Sphere centers and interstices are identified by tendon loops in the spherical tensegrities. In the figure below, the red polygonal (square) loops of the relaxed 12-strut tensegrity are coincident with the sphere centers, and the yellow triangular loops are coincident with the interstices. See Spheres and Spaces.

If we apply a counter-clockwise torque to a clockwise (and vice versa) 12-strut tensegrity, we force the tensegrity into the unstable* configuration of the cube.

The counter-clockwise torque of a clockwise (and vice versa) 30-strut tensegrity forces it into the unstable* configuration of the pentagonal dodecahedron. Because the 12- and 30-strut tensegrities must always and only be either right- or left-handed, and never both simultaneously, nature disallows these operations.

* “Unstable” may be too strong a word. The tensegrities of otherwise non-rigid (i.e., non-triangulated) polyhedra, like the cube and the pentagonal dodecahedron do hold their shape. However, their strength decreases as the diameter of their vertex loops shrink to points.

Fuller described tensegrities as balloons evacuated of all the supporting gas except for those molecules actively careening around the inside surface on trajectories that are the chords of geodesics. The underlying structure is disclosed by replacing those careening molecules with static struts, and then removing all of the balloon’s skin except for a continuous web of tensile fibers holding the struts in place. A very high frequency tensegrity sphere with all redundancy and non-essential components removed could, in theory, be reduced to molecular bonds, atomic bonds, and ultimately disappear entirely into highly organized quantum fields.

There is another class of tensegrities commonly called tensegrity prisms. The simplest in this class consists of three struts and nine tendons, and has the shape of a triangular prism with the top triangle twisted at 30° from the bottom triangle. Any number of tensegrity prisms are possible. Each is defined by the number of struts which corresponds to the number of sides in the polygon on which is based. In the figure below are tensegrity prisms based on polygons with 3, 4, 5, 6, and 10 sides.

The angle at which the top polygon is twisted in relation to the bottom polygon is a constant and is given by the formula,

90°-(180°/n)

where n is the number of struts, or sides of the polygon on which it is based.

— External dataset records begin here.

-- ==== Sys2Proof/Machine/TypesOrchard.lean ====
section
/-! DEFINITION. TypesOrchard.lean: the state of the task scheduler and the completion collector (R327-R343). -/

namespace Sys2Proof.Machine

/-- Task states of Table 16-2; a done task has left the table. -/
inductive TaskState where
  | waiting | ready
  /-- In service on an engine or control core, by its producer index (Table 16-4). -/
  | running (exec : Nat)
  deriving DecidableEq, Repr

/-- A task (R327). -/
structure TaskRt where
  kind  : Nat
  /-- Channel; for a pre-analysis band, the source flow. -/
  chan  : Nat
  slot  : Nat
  /-- CTU row or band. -/
  row   : Nat
  deadline : Tick
  /-- Creation sequence number. -/
  seq   : Nat
  state : TaskState
  /-- Counter it took, with the dependences whose decrements have not been sent (R331). -/
  counter : Option Nat
  owed  : Nat
  /-- A row task is past its decision phase. -/
  coding : Bool
  /-- The executor it last ran on. -/
  lastOn : Option Nat
  deriving DecidableEq, Repr

/-- A completion record in a producer's slot (R340): the fabric cycle it was written in, the task it completes, and the
counters it decrements. -/
structure CollRec where
  cycle : Nat
  task  : Option Nat
  decs  : List Nat
  deriving DecidableEq, Repr

/-- A producer: at most two slots, oldest first, and the records it holds back while both are full. -/
structure Producer where
  slots   : List CollRec
  stalled : List CollRec
  deriving DecidableEq, Repr

/-- Orchard and the collector. -/
structure OrchSt where
  tasks    : Tab TaskRt
  counters : Tab Nat
  nextSeq  : Nat
  prods    : Tab Producer
  /-- The first fabric cycle in which the next round can start. -/
  free     : Nat
  /-- The engine that completed each channel's previous engine task, and the core of each flow. -/
  lastEngine : Tab Nat
  lastCore   : Tab Nat
  /-- Trace records still to be written once the stop event has come. -/
  stopLeft : Option Nat
  deriving DecidableEq, Repr

end Sys2Proof.Machine
end

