/-- The motion that a reference's search blocks read as (R69, R96): its own stored results; zero at the distance to its root
where it shares one; none where it is intra-coded or the constant source. -/
def State.storedMotion (s : State) (c : Nat) (e : PicEntry) (x y : Nat) : Option (Int × Int × Int) :=
  if e.shared then some (0, 0, (e.poc : Int) - e.rootPoc)
  else (e.buf.bind fun b => (s.chan c).bufs[b]?).bind fun p =>
    if p.intra then none else Tab.find? p.motion (motionKey 0 x y)

/-- The search environment of row r of an AU. -/
def State.searchEnv (s : State) (c : Nat) (a : Au) (r : Nat) : SearchEnv :=
  let g := a.cfg
  { g := g, inter := !a.idr && decide (a.barred.length < a.list0.length), refs := s.refViews c a
    rect := readRect g (s.nat 0x2310 3) (a.row r).clamped
    cleanCols := match a.sweep with | some (i, gl) => i * g.cols / gl | none => 0
    boundary := match a.sweep with | some (i, gl) => (i + 1) * g.cols / gl | none => 0
    src := fun x y => lumaAt g (fun k => Tab.get [] a.bands k) (x - g.x0) (y - g.y0)
    col := fun x y => (a.list0.head?).bind fun e => s.storedMotion c e x y
    fieldV := s.fieldOf a, gv := s.globalOf a }

end Sys2Proof.Machine
end

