/-- AU n as a canvas decision opens it on a member; picture kind 0 is an IDR picture (Table 8-3). An entry that the member holds
poisoned leaves its own table, is counted, and is read by none of its CUs; one left with no active reference codes intra (R99,
R192). It waits for Insets whose frames are not decided (DESIGN CHOICE, log 120). -/
def State.openCanvasAu (s : State) (c n : Nat) (msg : List Byte) : State :=
  let s := ((s.applyHeld c).surveyAtDecision).beginRun c n
  let s := if (field msg 31 1).testBit 0 then s.rescueNotice c (field msg 32 4) else s
  let s := s.onChan c fun r => r.spread (r.aus.length + 1)
  let v := s.forSlot c n
  let g := v.auCfg c
  let r := s.chan c
  let poc := field msg 8 4
  let idr := field msg 12 1 == 0
  let listed := decisionMarks msg
  let removed := r.marks.countP r.isPoisoned
  let old := listed.filterMap fun x =>
    if x.1 = poc then none
    else (r.marks.find? fun e => e.poc == x.1 && !r.isPoisoned e).map fun e =>
      ({ e with mark := x.2.1, anchor := x.2.2.1 }, x.2.2.2)
  let kept := old.map (·.1)
  let place (i : Nat) : Option PicEntry := (old.find? fun p => p.2 == i).map (·.1)
  let active := List.range (field msg 28 1)
  let gone (i : Nat) : PicEntry := newEntry (((listed.find? fun x => x.2.2.2 == i).map (·.1)).getD 0) n false none 0
  let list0 := active.map fun i => (place i).getD (gone i)
  let barred := active.filter fun i => (place i).isNone
  let r1 := { r with marks := kept }
  let buf := r1.pick
  let bufs := match buf with
    | some b => r.bufs.set b { PoolBuf.empty with intra := idr, slot := n, exporting := v.exportsAny g }
    | none => r.bufs
  let marks := orderMarks (newEntry poc n idr buf 0 :: kept)
  let ins := s.insetFrames v c n
  let wait_ := s.insetsOpen v c n
  let absent := settledMask ins.2 wait_
  let m := field msg (40 + 4 * s.pos) 4
  let au : Au :=
    { Au.blank g n with
      poc := poc, idr := idr, cause := field msg 13 1, list0 := list0, barred := barred
      held := kept.filter fun e => !list0.contains e, marks := marks, buf := buf, qb := field msg 14 1
      alphaI := field msg 16 4, alphaP := field msg 20 4, m := m, aRef := field msg 24 4, lostMask := field msg 36 1
      basis := some (basisSlot g.d n), paramSets := idr, survey := field msg 72 4, epoch := field msg 76 4
      insetAbsent := absent, insetFrames := ins.1, insetWait := wait_, repl := some ([], 0) }
  let r2 : ChanRt := { r with
    nextSlot := n + 1, nextPoc := poc + 1, marks := marks, bufs := bufs, poisoned := false
    qbPrev := some (field msg 14 1), insets := ins.1
    aus := r.aus.drop (r.aus.length - 16) ++ [au] }
  let s := s.setChan c (r2.spread (r.aus.length + 2))
  let s := s.count (basic c 5) 3 removed
  let s := if 0 < removed ∧ active.length < v.ch c 2 5 + barred.length ∧ ¬idr then s.count (basic c 5) 5 else s
  let s := (s.countInsets c absent).evalLegends g.rate n
  let s := s.applyLegends v c n
  let s := s.onAu c n fun a => { a with legends := Tab.get [] (s.chan c).evals n }
  let s := s.setObj (basic c 0xC) 4 m
  s.reportDecision c au m (g.rows * max (memberGuardRow g true) (memberGuardRow g false))
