/-- The body of this member's AU report (Table 9-2). -/
def State.auReportBody (s : State) (c : Nat) (a : Au) : List Byte :=
  let r := s.chan c
  let x := modelSums (a.rows.filterMap fun w => if w.guard ∨ w.tail then none else some (w.total, w.xi, w.xp, w.q))
  let g := a.rows.findIdx (·.guard)
  let mask := (List.range (cdiv a.rows.length 8)).map fun k =>
    BitVec.ofNat 8 ((List.range 8).foldl (fun t j => t + 2 ^ j * b2n (a.row (8 * k + j)).clamped) 0)
  let bad := r.poisonedPocs
  beBytes 4 a.poc ++ beBytes 4 x.1 ++ beBytes 8 x.2.1 ++ beBytes 8 x.2.2 ++ beBytes 4 (s.auRecon c a) ++
    beBytes 2 (if g < a.rows.length then g else 0xFFFF) ++ beBytes 2 (a.rows.countP (·.tail)) ++
    beBytes 2 a.rows.length ++ beBytes 1 bad.length ++ [0] ++ pad4 mask ++ bad.flatMap (beBytes 4)

/-- The master holds an AU report; the entries that it lists are poisoned at the next decision. -/
def State.holdAuReport (s : State) (q n : Nat) (msg : List Byte) : State :=
  let rows := field msg 40 2
  let bad := (List.range (field msg 42 1)).map fun i => field msg (44 + up4 (cdiv rows 8) + 4 * i) 4
  s.onCasc fun x => { x with
    auReports := Tab.put (x.auReports.filter fun p => decide (n * 64 ≤ p.1 + 64 * 64)) (posKey n q) msg
    poisoned := x.poisoned ++ bad.filter fun p => !x.poisoned.contains p }

/-- The slice NAL units of a member's own regions, which its own AU record covers (R178). -/
def State.memberSlices (s : State) (c : Nat) (a : Au) : List Byte :=
  let g := a.cfg
  let v := s.atSlot g.rate a.slot
  let bound := if g.codec = 0 then 20 else 72
  g.regions.flatMap fun i =>
    let k := s.regionPlace g i
    (sliceNal g.codec (sliceType g.codec a.idr false) bound
      ⟨v.sliceSyntax c a false i, (List.range (s.regionRows g.size i)).map fun r =>
        (a.row (k.2 + r)).subs.getD k.1 []⟩).bytes

/-- The last row of an AU has settled on its member: its AU report goes to the master, and in a pair its AU record to the
partner (R178, R192). -/
def State.memberSettled (s : State) (c n : Nat) : State :=
  match (s.chan c).au? n with
  | none => s
  | some a =>
    let body := s.auReportBody c a
    if s.isMaster then s.holdAuReport 0 n (cascMsg 0x15 c 0 (n % 0x100000000) body)
    else
      let s := s.sendTo 0 0x15 c n body
      let data := s.memberSlices c a
      let check := foldedCrc 1 c s.pos 0 (n % 0x100000000) data
      (s.onAu c n fun a => { a with data := data, check := check }).auSent c n

/-- What settles with row r of a canvas AU, after its coding: row records, exports and the AU report. -/
def State.canvasRowSettled (s : State) (c n r : Nat) : State :=
  let s := (s.rowRecords c n r).exportRows c n
  match (s.chan c).au? n with
  | some a => if a.settled then s.memberSettled c n else s
  | none => s

/-- The effect of AU_REPORT at the master. -/
def State.auReport (s : State) (msg : List Byte) : State :=
  let t := s.takeCasc 0x15 msg
  let s := t.1
  let q := msgFrom msg
  if !t.2 ∨ !s.isMaster ∨ q = 0 ∨ s.members ≤ q then s
  else s.holdAuReport q (s.msgSlot msg) msg

/-- MODEL_UPDATE of a canvas (R191): at the master from the summed AU reports, once every member not lost has sent its own;
on a member nothing is left to update. -/
def State.canvasModel (s : State) (c m : Nat) : State :=
  let r := s.chan c
  match r.au? m with
  | none => s
  | some a =>
    let reps := (List.range s.members).map fun q => (q, Tab.find? s.casc.auReports (posKey m q))
    let all := reps.all fun p => p.2.isSome || s.casc.lost.testBit p.1
    if !a.settled || a.modelled || a.replaced || r.aus.any (fun b => r.mine b && decide (b.slot < m) && !b.modelled) then s
    else if !s.isMaster || !r.mine a then s.onAu c m fun a => { a with modelled := true }
    else if !all then s
    else
      let prev := match (r.alphas.filter fun p => decide (p.1 < m)).getLast? with
        | some p => p.2
        | none => r.alpha0
      let held := reps.filterMap (·.2)
      let sum := (held.map fun x => field x 12 4).sum
      let next := if sum = 0 then prev
        else modelFrom prev.1 prev.2 sum (held.map fun x => field x 16 8).sum (held.map fun x => field x 24 8).sum
      s.setChan c { r.onAu m (fun a => { a with modelled := true }) with
        alphas := if (Tab.find? r.alphas m).isSome then r.alphas else Tab.put r.alphas m next }

/-! ### Band segments (R196-R200) -/

/-- A pool buffer is poisoned by an error that concerns it (R97). -/
def State.poisonBuf (s : State) (c b slot : Nat) : State :=
  let e := (s.chan c).marks.find? fun e => !e.shared && e.buf == some b
  (s.onChan c fun r => r.poison b).raise ⟨0x0103, c, slot % 0x100000000, (e.map (·.poc)).getD 0, b, 0⟩

/-- The buffer that holds the picture of a slot. -/
def ChanRt.bufOf (r : ChanRt) (n : Nat) : Option Nat :=
  (List.range r.bufs.length).find? fun b => match r.bufs[b]? with
    | some p => p.slot == n && (r.marks.any (fun e => e.buf == some b) || r.hardHeld b)
    | none => false

/-- Segments of pictures that no buffer holds any more are forgotten. -/
def State.trimSegments (s : State) (c n : Nat) : State :=
  s.onCasc fun x => { x with
    segments := x.segments.filter fun g => decide (n ≤ g.slot + 16) || ((s.chan c).bufOf g.slot).isSome
    retried := x.retried.filter fun k => decide (n ≤ k.slot + 64)
    failed := x.failed.filter fun k => decide (n ≤ k.slot + 64) }

/-- The effect of BAND_SEGMENT on the importer (R197, R200). -/
def State.bandSegment (s : State) (msg : List Byte) : State :=
  let t := s.takeCasc 0x16 msg
  let s := t.1
  let c := s.canvasChan
  let n := s.msgSlot msg
  let i := field msg 12 1
  let r := field msg 14 2
  let key : SegKey := ⟨n, i, r⟩
  if !t.2 ∨ !s.canvasOn ∨ s.hasSegment key ∨ s.casc.failed.contains key then s
  else
    let data := slice msg 28 (msg.length - 32)
    let want := field msg 24 4
    let found := foldedCrc 4 c i r (n % 0x100000000) data
    let s := s.checkValue 4 c n want found
    if want = found then
      ((s.onCasc fun x => { x with
        segments := x.segments ++ [⟨n, i, r, field msg 16 2, field msg 18 2, field msg 20 2, field msg 22 2, data⟩] }).trimSegments
          c n).settleBands
    else
      if s.casc.retried.contains key then
        let s := (s.onCasc fun x => { x with failed := key :: x.failed }).count 0x4300 2
        match (s.chan c).bufOf n with
        | some b => s.poisonBuf c b n
        | none => s
      else if s.casc.lost.testBit (s.ownerOf i) then s
      else
        let s := (s.onCasc fun x => { x with retried := key :: x.retried }).count 0x4300 1
        s.sendTo (s.ownerOf i) 0x17 c n (beBytes 4 (field msg 8 4) ++ beBytes 1 i ++ [0] ++ beBytes 2 r ++
          beBytes 2 (field msg 16 2) ++ beBytes 2 (field msg 18 2))

/-- The effect of BAND_RETRY_REQUEST on the exporter: the segment goes out again while its picture is held. -/
def State.bandRetry (s : State) (msg : List Byte) : State :=
  let t := s.takeCasc 0x17 msg
  let s := t.1
  let c := s.canvasChan
  let n := s.msgSlot msg
  let i := field msg 12 1
  if !t.2 ∨ !s.canvasOn ∨ s.ownerOf i ≠ s.pos then s
  else
    let r := field msg 14 2
    match (s.chan c).bufOf n with
    | some b => if s.casc.exported.contains ⟨n, i, r⟩ then
        s.sendSegment c n i r (msgFrom msg) ((s.forSlot c n).auCfg c) (field msg 8 4) b else s
    | none => s

/-! ### Merging (R193, R194, R203) -/

/-- The effect of MERGE_CLOSE (R194): a member whose regions are not all held is lost. -/
def State.mergeClose (s : State) (n : Nat) : State :=
  let c := s.canvasChan
  match (s.chan c).au? n with
  | none => s
  | some a =>
    if !s.isMaster ∨ !s.canvasOn ∨ a.complete.isSome ∨ a.replaced then s
    else
      let s := s.until (a.cfg.rescueAt n - usT 100)
      s.others.foldl (fun s q =>
        if s.casc.lost.testBit q ∨ a.lostMask.testBit q ∨ (s.regionsOf q).all (s.regionFull a) then s
        else s.declareLost q 1) s

/-- A region's substreams in the canvas AU (R193, R203), and whether the master coded any of them; none while rows are
still to come. -/
def State.regionSubs (s : State) (c : Nat) (a : Au) (i : Nat) : Option (List (List Byte) × Bool) :=
  let h := s.region a.slot i
  if a.lostMask.testBit (s.ownerOf i) then some (s.guardRegion c a i 0 [], true)
  else if s.regionFull a i then some (h.rows, false)
  else if !h.completed then none
  else if h.rows.isEmpty then some (s.guardRegion c a i 0 [], true)
  else some (h.rows ++ [h.cont] ++ s.guardRegion c a i (h.rows.length + 1) h.context, true)
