/-- The effect of NMT_RESET_COMMUNICATION. Nothing else stops. -/
def State.resetComm (s : State) : State :=
  let s := s.commit.pending.foldl (fun s p => s.withdrawMoves p.target) s
  let commit := { s.commit with sessions := [], regs := [], pending := [], relay := none }
  let s := { s with commit := commit, ops := [], exfer := ⟨[], s.exfer.nextId, s.exfer.nextXfer, none⟩ }
  let s := (s.onCasc fun x => { x with rejoin := none }).clearCommitObjects.reloadComm
  let s := (s.setObj 0x2000 4 3).setObj 0x2000 5 (s.nat 0x2000 5 + 1 : Nat)
  let now := s.clk.cycles
  ({ s with can := { CanSt.reset with emcy := s.can.emcy, emcyLast := s.can.emcyLast } }.onPower
    fun p => { p with since := now }).bootUp

/-! ### Power states (R440, R441) -/

/-- A configuration that leaves nothing running, and pair and cascade off. -/
def State.atRest (v : State) : Bool :=
  v.chansOn.isEmpty && v.streamsOn.isEmpty && v.audioOn.isEmpty && v.nat 0x2200 1 == 0 && v.nat 0x2300 1 == 0

/-- Every configuration from the one in force to the last pending one. -/
def State.everyAhead (s : State) (f : State → Bool) : Bool :=
  (List.range (s.commit.pending.length + 1)).all fun k => f (s.afterPending k)

/-- Whether Table 22-2 allows a request. -/
def State.mayEnter (s : State) (v : Nat) : Bool :=
  match s.nat 0x2000 2, v with
  | 0, 1 => s.everyAhead fun x => x.chansOn.isEmpty
  | 1, 0 => true
  | 0, 2 => !s.isRunning && s.everyAhead State.atRest && (List.range 6).all fun k => !s.opBusy (k + 1)
  | 1, 2 => !s.isRunning && s.everyAhead State.atRest && (List.range 6).all fun k => !s.opBusy (k + 1)
  | 2, 0 => true
  | 2, 1 => true
  | _, _ => false

/-- The effect of POWER_STATE_REQUEST, and its answer. -/
def State.powerRequest (s : State) (v : Nat) : State × Nat :=
  if s.power.transition.isSome ∨ s.power.freeze.isSome ∨ s.power.stage ≠ 4 ∨ !s.mayEnter v then (s, 0x08000022)
  else ((s.setObj 0x2000 1 v).onPower fun p => { p with transition := some v }, 0)

/-- Standby is entered: ports and lanes go down, and Exfer's sessions with them. -/
def State.enterStandby (s : State) : State :=
  let s := s.setObj 0x2C00 1 0
  { s with ports := [], links := [], egress := ⟨[], [], [], [], [], []⟩, queues := [], exfer := ⟨[], s.exfer.nextId, s.exfer.nextXfer, none⟩ }.say
    .quiet

/-- Standby is left (Table 22-6): Volatile configuration and Runtime state take their defaults, but for Meridian and the time
state; the stored values act again, and nothing is held (R440). -/
def State.leaveStandby (s : State) : State :=
  let keep (k : Nat) : Bool := match retentionOf k with
    | .volatile => false
    | .runtime => keyIdx k == 0x2000 || keyIdx k == 0x2700
    | _ => true
  let s := { s with dict := s.dict.filter fun p => keep p.1, bytes := s.bytes.filter fun p => keep (p.1 / 0x100000000),
                    mem := [], slotsZero := false }
  let ptp := s.ptp
  let s := { s.atlasFromForce.restData.dropSessions with ptp := ptp }
  let s := ((s.setObj 0x2300 3 s.power.straps).setObj 0x2C00 1 2).setObj 0x2B00 3 (0xFFFF ^^^ isolatedEngines s.power.isolated : Nat)
  (s.onPower fun p => { p with hold := false }).bringUp

/-- The effect of POWER_TRANSITION_COMPLETE. -/
def State.transitionComplete (s : State) : State :=
  match s.power.transition with
  | none => s
  | some v =>
    let was := s.nat 0x2000 2
    let s := s.onPower fun p => { p with transition := none }
    let s := if was = 2 ∧ v ≠ 2 then s.leaveStandby else if v = 2 then s.enterStandby else s
    ((s.setObj 0x2000 2 v).setObj 0x2000 1 v).showDomains

end Sys2Proof.Machine
end

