-- ==== Sys2Proof/Machine/DeviceCommands.lean ====
section
/-! DEFINITION. DeviceCommands.lean: the commands of memory and movers, of events, and of power and reset (R345-R364,
R419-R454, R483). -/

namespace Sys2Proof.Machine

/-! ### Memory and movers -/

/-- DRAM runs: trained, its domain on, and the module not frozen. -/
def State.dramUp (s : State) : Bool := s.mayFail && s.nat 0x2C00 1 == 2

/-- DRAM_UNCORRECTABLE (R352, R353). -/
def execDramUncorrectable (cause addr coords syndromes port : Nat) (task : Option Nat) (s : State) :
    Host.Outcome State Fault Refusal :=
  s.act fun s => if s.dramUp then s.dramUncorrectable cause addr coords syndromes port task else s

/-- FREEZE_HOLD_EXPIRY (R355). -/
def execFreezeHoldExpiry (s : State) : Host.Outcome State Fault Refusal := s.act State.freezeHoldExpiry

/-- SCRUB_PASS (R351). -/
def execScrubPass (s : State) : Host.Outcome State Fault Refusal := s.act fun s => if s.dramUp then s.scrubPass else s

/-- SRAM_UNCORRECTABLE (R356). -/
def execSramUncorrectable (partition addr : Nat) (s : State) : Host.Outcome State Fault Refusal :=
  s.actLive fun s => s.sramUncorrectable partition addr

/-- DESCRIPTOR_COMPLETE (R360, R361, R394). -/
def execDescriptorComplete (channel : Nat) (errorAt : Option Nat) (s : State) : Host.Outcome State Fault Refusal :=
  s.actLive fun s =>
    let s := if errorAt.isSome then s.descriptorFails channel else s
    s.descriptorComplete channel errorAt

/-- STACK_TEMPERATURE_CHANGE (R483). -/
def execStackTemperatureChange (celsius : Int) (s : State) : Host.Outcome State Fault Refusal :=
  s.act fun s => if s.dramUp then s.stackTemperature celsius else s

/-! ### Events -/

/-- EVENT_WRITE (R421, R422). -/
def execEventWrite (s : State) : Host.Outcome State Fault Refusal := s.actCore State.eventWrite

/-! ### Power and reset -/

/-- VIN_START_GATE (R430, R433). -/
def execVinStartGate (s : State) : Host.Outcome State Fault Refusal := s.act State.startGate

/-- VIN_OFF (R430): out of any state, the undefined band too. -/
def execVinOff (s : State) : Host.Outcome State Fault Refusal := .next (s.effect State.vinOff)

/-- VIN_BELOW_LIMIT (R431). -/
def execVinBelowLimit (s : State) : Host.Outcome State Fault Refusal := .next (s.effect State.vinBelowLimit)

/-- RESET_N_ASSERT (R444). -/
def execResetNAssert (lowNs : Nat) (s : State) : Host.Outcome State Fault Refusal := s.act fun s => s.resetNAssert lowNs

/-- RESET_N_RELEASE (R434, R444). -/
def execResetNRelease (straps : Nat) (s : State) : Host.Outcome State Fault Refusal := s.act fun s => s.resetNRelease straps

/-- WATCHDOG_RESET (R446). -/
def execWatchdogReset (cause : Nat) (s : State) : Host.Outcome State Fault Refusal := s.act fun s => s.watchdogReset cause

/-- DOMAIN_POWER_FAIL (R439). -/
def execDomainPowerFail (domain : Nat) (s : State) : Host.Outcome State Fault Refusal := s.act fun s => s.domainFail domain

/-- PD0_POWER_FAIL (R439). -/
def execPd0PowerFail (s : State) : Host.Outcome State Fault Refusal := s.act State.pd0Fail

/-- DOMAIN_RELEASE (R439, R448). -/
def execDomainRelease (s : State) : Host.Outcome State Fault Refusal := s.act State.domainRelease

/-- START_STAGE (R448). -/
def execStartStage (s : State) : Host.Outcome State Fault Refusal := s.act State.startStage

/-- HOLD_RELEASE (R449). -/
def execHoldRelease (s : State) : Host.Outcome State Fault Refusal := s.actLive State.holdRelease

end Sys2Proof.Machine
end

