-- ==== Sys2Proof/Machine/MediaCommands.lean ====
section
/-! DEFINITION. MediaCommands.lean: the commands of ingress, of the coding path, of Orchard, and of egress (R208-R254,
R327-R344). -/

namespace Sys2Proof.Machine

/-! ### Ingress -/

/-- A frame received on a port: the checks of R210, then its flow. It arrives at its PCS instant. -/
def State.packetReceive (s : State) (p : RxPacket) : State :=
  if !s.portUp p.port || !p.shapeOk || decide (9018 < p.frameLen) then s
  else if !p.ipSumOk || !p.udpSumOk then s.count 0x4100 2
  else
    let s := s.until p.pcs
    match s.matchFlow p p.pcs with
    | none => s.count 0x4100 1
    | some (f, pathB) => if s.received f then State.ingressFollow s (s.rxMatched f pathB p p.pcs) f else s

/-- PACKET_RECEIVE (R210-R225). -/
def execPacketReceive (p : RxPacket) (s : State) : Host.Outcome State Fault Refusal := s.actLive fun s => s.packetReceive p

/-- LINE_CLOSE (R222-R224). -/
def execLineClose (f slot line : Nat) (s : State) : Host.Outcome State Fault Refusal :=
  s.actLive fun s => State.ingressFollow s (s.lineClose f slot line) f

/-- ANCILLARY_CLOSE (R225). -/
def execAncillaryClose (f slot : Nat) (s : State) : Host.Outcome State Fault Refusal :=
  s.actLive fun s => s.ancillaryClose f slot

/-- AUDIO_SAMPLE_CLOSE (R225). -/
def execAudioSampleClose (f index : Nat) (s : State) : Host.Outcome State Fault Refusal :=
  s.actLive fun s => s.audioSampleClose f index

/-- FLOW_PATH_SILENT (R229). -/
def execFlowPathSilent (f : Nat) (pathB : Bool) (s : State) : Host.Outcome State Fault Refusal :=
  s.actLive fun s => s.pathSilent f pathB

/-- ARP_REQUEST (R235). -/
def execArpRequest (port target senderIp senderMac : Nat) (s : State) : Host.Outcome State Fault Refusal :=
  s.actLive fun s => s.arpRequest port target senderIp senderMac

/-- ARP_REFRESH (R235). -/
def execArpRefresh (port : Nat) (answers : List (Nat × Nat)) (s : State) : Host.Outcome State Fault Refusal :=
  s.actLive fun s => s.arpRefresh port answers

/-! ### The coding path -/

/-- PRE_ANALYSIS_BAND (R58). -/
def execPreAnalysisBand (f slot band : Nat) (s : State) : Host.Outcome State Fault Refusal :=
  s.actLive fun s => s.bandStep f slot band

/-- COMPOSITION_BAND (R145, R146). -/
def execCompositionBand (c slot band : Nat) (s : State) : Host.Outcome State Fault Refusal :=
  s.actLive fun s => s.composeStep c slot band

/-- PICTURE_DECISION (R114). -/
def execPictureDecision (c : Nat) (s : State) : Host.Outcome State Fault Refusal :=
  s.actLive fun s => State.follow s (s.pictureDecision c)

/-- ROW_DECISION (R115). -/
def execRowDecision (c slot row : Nat) (s : State) : Host.Outcome State Fault Refusal :=
  s.actLive fun s => s.rowDecisionStep c slot row

/-- ROW_CODING (R116). -/
def execRowCoding (c slot row : Nat) (s : State) : Host.Outcome State Fault Refusal :=
  s.actLive fun s => s.rowCodingStep c slot row

/-- REPLACEMENT_AU (R24). -/
def execReplacementAu (c slot : Nat) (s : State) : Host.Outcome State Fault Refusal :=
  s.actLive fun s => s.replacementStep c slot

/-- AU_ASSEMBLY (R142). -/
def execAuAssembly (c slot : Nat) (s : State) : Host.Outcome State Fault Refusal :=
  s.actLive fun s => s.assemblyStep c slot

/-- MODEL_UPDATE (R119). -/
def execModelUpdate (c slot : Nat) (s : State) : Host.Outcome State Fault Refusal :=
  s.actLive fun s => s.modelStep_ c slot

/-- PACKETISATION (R237). -/
def execPacketisation (c slot : Nat) (s : State) : Host.Outcome State Fault Refusal :=
  s.actLive fun s => s.packetStep c slot

/-- DEADLINE_RESCUE (R23). -/
def execDeadlineRescue (c slot : Nat) (s : State) : Host.Outcome State Fault Refusal :=
  s.actLive fun s => s.rescueStep c slot

/-! ### Orchard -/

/-- COMPLETION_RECORD_WRITE (R340). -/
def execCompletionRecordWrite (producer : Nat) (s : State) : Host.Outcome State Fault Refusal :=
  s.actLive fun s => s.recordWrite producer

/-- COLLECTOR_ROUND (R341, R342). -/
def execCollectorRound (s : State) : Host.Outcome State Fault Refusal := s.actLive State.collectorRound

/-- TASK_CREATION_DELAYED (R330). -/
def execTaskCreationDelayed (kind c slot row : Nat) (s : State) : Host.Outcome State Fault Refusal :=
  s.actLive fun s => s.delayedTask kind c slot row

/-! ### Egress -/

/-- PACKET_DEPARTURE (R247). The last packet of a stopped channel's last AU frees the channel (R488). -/
def execPacketDeparture (port : Nat) (s : State) : Host.Outcome State Fault Refusal :=
  s.actLive fun s => (s.packetDeparture port).retireAll

end Sys2Proof.Machine
end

Tensegrity prisms have been combined to form columns, lattices, and complex hyperbolic surfaces. They have also been employed in multi-layered geodesic domes. The possibilities are practically unlimited.

Though building codes assessed Fuller’s geodesic domes as conventional truss networks, they were designed and engineered as tensegrity structures. Redundancies were then added to please the inspectors, and to satisfy the clients’ desire for something that looked substantial. Most were based on the icosahedron, with the 30-strut tensegrity sphere serving as the base model. Regular, triangular subdivisions of the icosahedron create the primary faces of the geodesic polyhedra, all of which (if based on the icosahedron) will have 12 vertices with 5 members, and a larger number of vertices with 6 members. In the spherical tensegrities, these form tension loops of pentagons and hexagons.

All the spherical tensegrities can be reduced to geodesic polyhedra. If we draw in to a point the pentagonal and hexagonal loops in the 120-strut tensegrity sphere above, its 80 triangles enlarge to form the 2F Class 1 geodesic polyhedron.

As frequency and the number of struts increases in the spherical tensegrities, the distance between the struts decreases and the tension and compression elements begin to merge in accordance with the following identities:

dig angle (Φ) = 180°/n
gap = sin²(Φ/2)
dip= 1/2 × sin(Φ/2)

where n = the number of sides in the great (or lesser) circle being assessed. It is the case with most of Fuller’s geodesic domes that the tension web runs through the struts and is therefore implied rather than explicit.

Fuller saw great engineering potential in the understanding of structure as tensegrity:

“As the world’s high-performance metallic technologies are freed from concentration on armaments, their structural and mechanical and chemical performances (together with the electrodynamic remote control of systems in general) will permit dimensional exquisiteness of mass-production-forming tolerances to be reduced to an accuracy of one-hundredth-thousandths of an inch. This fine tolerance will permit the use of hydraulically pressure-filled glands of high-tensile metallic tubing using liquids that are nonfreezable at space-program temperature ranges, to act when pressurized as the discontinuously isolated compressional struts of large geodesic tensegrity spheres. Since the fitting tolerances will be less than the size of the liquid molecules, there will be no leakage. This will obviate the collapsibility of the air-lock-and-pressure- maintained pneumatic domes that require continuous pump-pressurizing to avoid being drag-rotated to flatten like a candle flame in a hurricane. Hydro-compressed tensegrities are less vulnerable as liquids are noncompressible.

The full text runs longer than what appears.